Dheepan (2015)
6/10
Slight Tale of the Traumatic Effect of Civil War on the Human Psyche
13 January 2016
Call me curmudgeonly if you like, but I found DHEEPAN to be a rather slight tale using obvious symbolism to make its political and psychological points.

Dheepan (Jesuthasan Antonythasan) is a Tamil Tiger forced out of Sri Lanka and settled by the French government as an asylum seeker in one of the less salubrious Parisian suburbs. He claims to be married to Yalini (Kalieaswari Srinivasan) and to have a daughter (Claudine Vinasithamby), but this turns out to be a convenient lie, guaranteeing him a place to live. Dheepan gets a job as a janitor, responsible for cleaning most of the apartments on the estate. Despite his best attempts to fit in, the experience of civil war proves too traumatic for him, affecting his mental state and driving him into an orgy of violent retribution at the end.

Director Jacques Audiard's representation of the dystopian estate with its gang warfare and perpetual threat of crime is not much different from that portrayed in LA HAINE (1995). Most of the residents are immigrants from North Africa or the Middle East, so it might be argued with justification that the film perpetuates racist stereotypes of "the other" as somehow threatening the civilized status quo.

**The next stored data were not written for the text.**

/-- Each instruction of the list is no flush point, and runs the two-source form of R77 with elements as the chapter gives
them. -/
theorem laneBinary_form (z : Bool) (g : BitVec 3) (d a b : BitVec 6) (w : BitVec 2) :
    ∀ p ∈ laneBinaries z g d a b w (widthOf w), flushPoint p.1 = false ∧ ∃ f : Nat → Nat → Nat,
      (∀ x y, x < 2 ^ widthOf w → y < 2 ^ widthOf w → p.2 x y (f x y % 2 ^ widthOf w)) ∧
      ∀ s, exec p.1 s = vBinary p.1 g d a b (zipElems (widthOf w) f) s := by
  have hn := widthOf_pos w
  simp only [laneBinaries, List.forall_mem_cons, sval_mod]
  refine ⟨?vadd, ?vaddsS, ?vaddsZ, ?vsub, ?vsubsS, ?vsubsZ, ?vmul, ?vmulhS, ?vmulhZ, ?vshl, ?vshr, ?vsar, ?vminS, ?vminZ,
    ?vmaxS, ?vmaxZ, fun p hp => nomatch hp⟩
  case vadd => exact ⟨rfl, fun x y => x + y, fun _ _ _ _ => rfl, fun _ => rfl⟩
  case vaddsS =>
    exact ⟨rfl, fun x y => satS (widthOf w) (sval (widthOf w) x + sval (widthOf w) y), fun _ _ _ _ => sval_satS hn _,
      fun _ => rfl⟩
  case vaddsZ => exact ⟨rfl, fun x y => satZ (widthOf w) ((x : Int) + y), fun _ _ _ _ => satZ_add_mod, fun _ => rfl⟩
  case vsub => exact ⟨rfl, fun x y => x + 2 ^ widthOf w - y, fun _ _ hx hy => sub_mod_add_mod hx hy, fun _ => rfl⟩
  case vsubsS =>
    exact ⟨rfl, fun x y => satS (widthOf w) (sval (widthOf w) x - sval (widthOf w) y), fun _ _ _ _ => sval_satS hn _,
      fun _ => rfl⟩
  case vsubsZ => exact ⟨rfl, fun x y => satZ (widthOf w) ((x : Int) - y), fun _ _ hx _ => satZ_sub_mod hx, fun _ => rfl⟩
  case vmul => exact ⟨rfl, fun x y => x * y, fun _ _ _ _ => rfl, fun _ => rfl⟩
  case vmulhS =>
    exact ⟨rfl, fun x y => wrap (widthOf w) (sval (widthOf w) x * sval (widthOf w) y / (2 ^ widthOf w : Nat)),
      fun _ _ _ _ => sval_wrap_mulh hn _ _, fun _ => rfl⟩
  case vmulhZ => exact ⟨rfl, fun x y => x * y / 2 ^ widthOf w, fun _ _ hx hy => mulh_mod hx hy, fun _ => rfl⟩
  case vshl => exact ⟨rfl, shlN (widthOf w), fun _ _ _ _ => shlN_mod, fun _ => rfl⟩
  case vshr => exact ⟨rfl, shrN (widthOf w), fun _ _ hx _ => shrN_mod hx, fun _ => rfl⟩
  case vsar => exact ⟨rfl, sarN (widthOf w), fun _ _ _ _ => sval_sarN hn _ _, fun _ => rfl⟩
  case vminS => exact ⟨rfl, minS (widthOf w), fun _ _ _ _ => sval_minS, fun _ => rfl⟩
  case vminZ => exact ⟨rfl, minZ (widthOf w), fun _ _ hx hy => minZ_mod hx hy, fun _ => rfl⟩
  case vmaxS => exact ⟨rfl, maxS (widthOf w), fun _ _ _ _ => sval_maxS, fun _ => rfl⟩
  case vmaxZ => exact ⟨rfl, maxZ (widthOf w), fun _ _ hx hy => maxZ_mod hx hy, fun _ => rfl⟩

/-- Each instruction of the list is no flush point, and runs the one-source form of R77 with elements as R107 gives them. -/
theorem laneUnary_form (z : Bool) (g : BitVec 3) (d a : BitVec 6) (w : BitVec 2) :
    ∀ p ∈ laneUnaries z g d a w (widthOf w), flushPoint p.1 = false ∧ ∃ f : Nat → Nat,
      (∀ x, x < 2 ^ widthOf w → p.2 x (f x % 2 ^ widthOf w)) ∧
      ∀ s, exec p.1 s = vUnary p.1 g d a (mapElems (widthOf w) f) s := by
  simp only [laneUnaries, List.forall_mem_cons]
  refine ⟨?vabs, ?vclz, ?vpop, fun p hp => nomatch hp⟩
  case vabs =>
    exact ⟨rfl, fun x => (sval (widthOf w) x).natAbs, fun _ _ => natAbs_sval_mod (widthOf_pos w) _, fun _ => rfl⟩
  case vclz => exact ⟨rfl, clz (widthOf w), fun _ hx => (clz_mod hx).symm ▸ clz_spec hx, fun _ => rfl⟩
  case vpop => exact ⟨rfl, popcount (widthOf w), fun _ _ => popcount_mod _ _, fun _ => rfl⟩

/-- Each instruction of the list is no flush point, and runs the one-source form of R77 with a value as R107 gives it. -/
theorem laneWord_form (z : Bool) (g : BitVec 3) (d a : BitVec 6) (w : BitVec 2) :
    ∀ p ∈ laneWords z g d a w (widthOf w), flushPoint p.1 = false ∧ ∃ f : Word → Word,
      (∀ x, p.2 x (f x)) ∧ ∀ s, exec p.1 s = vUnary p.1 g d a f s := by
  obtain ⟨hhalf, -⟩ := widthOf_halves w
  simp only [laneWords, List.forall_mem_cons]
  refine ⟨?vmov, ?vnot, ?vextS, ?vextZ, ?vnar, ?vnars, fun p hp => nomatch hp⟩
  case vmov => exact ⟨rfl, fun x => x, fun _ => rfl, fun _ => rfl⟩
  case vnot => exact ⟨rfl, fun x => ~~~x, fun _ => rfl, fun _ => rfl⟩
  case vextS =>
    refine ⟨rfl, extElems (widthOf w) fun x => wrap (2 * widthOf w) (sval (widthOf w) x), fun x k hk => ?_, fun _ => rfl⟩
    rw [elemOf_extElems hk, sval_mod, sval_wrap_double (widthOf_pos w)]
  case vextZ =>
    refine ⟨rfl, extElems (widthOf w) fun x => x, fun x k hk => ?_, fun _ => rfl⟩
    rw [elemOf_extElems hk, elemOf_mod_double]
  case vnar =>
    exact ⟨rfl, narElems (widthOf w) fun x => x, fun x => ⟨toNat_narElems_lt w _ x, fun k hk => elemOf_narElems w hk _ x⟩,
      fun _ => rfl⟩
  case vnars =>
    refine ⟨rfl, narElems (widthOf w) fun x => satS (widthOf w / 2) (sval (widthOf w) x),
      fun x => ⟨toNat_narElems_lt w _ x, fun k hk => ?_⟩, fun _ => rfl⟩
    rw [elemOf_narElems w hk, sval_mod, sval_satS hhalf]

end Sys2Proof.Machine

open Sys2Proof.Machine Sys2Proof.Machine.Claim

/-- Settles O5: every instruction of the list runs the two-source form of R77 with the elements of R96, R97, R100 or R101. -/
theorem laneBinaryResult : Obligations.LaneBinaryResult := by
  unfold Obligations.LaneBinaryResult
  intro z g d a b w p hp s x hready hfit
  obtain ⟨hflush, f, hval, hexec⟩ := laneBinary_form z g d a b w p hp
  refine writesV_of_vBinary (hexec s) hflush hready hfit fun l k hk => ?_
  rw [elemOf_zipElems hk]
  exact hval _ _ (elemOf_lt ..) (elemOf_lt ..)

/-- Settles O6: the logic of R99 on whole registers, and R104's choice of elements. -/
theorem laneWholeResult : Obligations.LaneWholeResult := by
  unfold Obligations.LaneWholeResult
  intro z g d a b w
  simp only [List.forall_mem_cons]
  refine ⟨?vand, ?vor, ?vxor, ?vshufE, fun p hp => nomatch hp⟩
  case vand => exact fun s x hr hl => writesV_of_vBinary (f := (· &&& ·)) rfl rfl hr hl fun _ => rfl
  case vor => exact fun s x hr hl => writesV_of_vBinary (f := (· ||| ·)) rfl rfl hr hl fun _ => rfl
  case vxor => exact fun s x hr hl => writesV_of_vBinary (f := (· ^^^ ·)) rfl rfl hr hl fun _ => rfl
  case vshufE =>
    intro s x hr hl
    refine writesV_of_vBinary
      (f := fun x y => mapElems (widthOf w) (fun e => elemOf (widthOf w) (e % (64 / widthOf w)) x) y) rfl rfl hr hl
      fun l k hk => ?_
    rw [elemOf_mapElems hk, Nat.mod_eq_of_lt (elemOf_lt ..)]

/-- Settles O7: R97's and R98's sums onto Vd. -/
theorem laneAccumulateResult : Obligations.LaneAccumulateResult := by
  unfold Obligations.LaneAccumulateResult
  intro z g d a b w
  simp only [List.forall_mem_cons]
  refine ⟨?vmad, ?vdot4S8, fun p hp => nomatch hp⟩
  case vmad =>
    exact fun s x hr hl => writesV_of_vTernary (f := zip3Elems (widthOf w) fun v x y => v + x * y) rfl rfl hr hl
      fun l k hk => elemOf_zip3Elems hk ..
  case vdot4S8 =>
    exact fun s x hr hl => writesV_of_vTernary (f := dot4) rfl rfl hr hl fun l k hk => elemOf_dot4 _ _ _ hk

Dheepan's state of mind is signaled by some fairly obvious symbolism - for example, a close-up of an elephant suggesting that unpleasant memories can never be forgotten. His eventual descent into violence seems illogical in terms of what has gone before; but perhaps this is what the experience of battle does to people. On the other hand, the film does include footage of Sri Lankan rituals - for example, a Buddhist religious celebration followed by a picnic - so it could be argued that director Audiard once again associates the Other with strangeness and irrationality.

In light of current events, especially those taking place in Paris, it might be argued that DHEEPAN serves a negative rather than a positive purpose. While suggesting that the experience of war causes trauma that can never be dealt with successfully, the film almost exclusively associates that trauma with the immigrant. The only way to remove that trauma is to treat them in hospital or expel them from the country, a measure that would certainly satisfy the political right, but might not be acceptable to most believers in the democratic ideal.

The film won the Palme D'Or at the 2015 Cannes Festival. Perhaps this was due to its political content: at last a director had the guts to deal with the immigrant experience in an honest yet forceful manner. But perhaps recent political events have overtaken the film, and hence changed our impressions of it.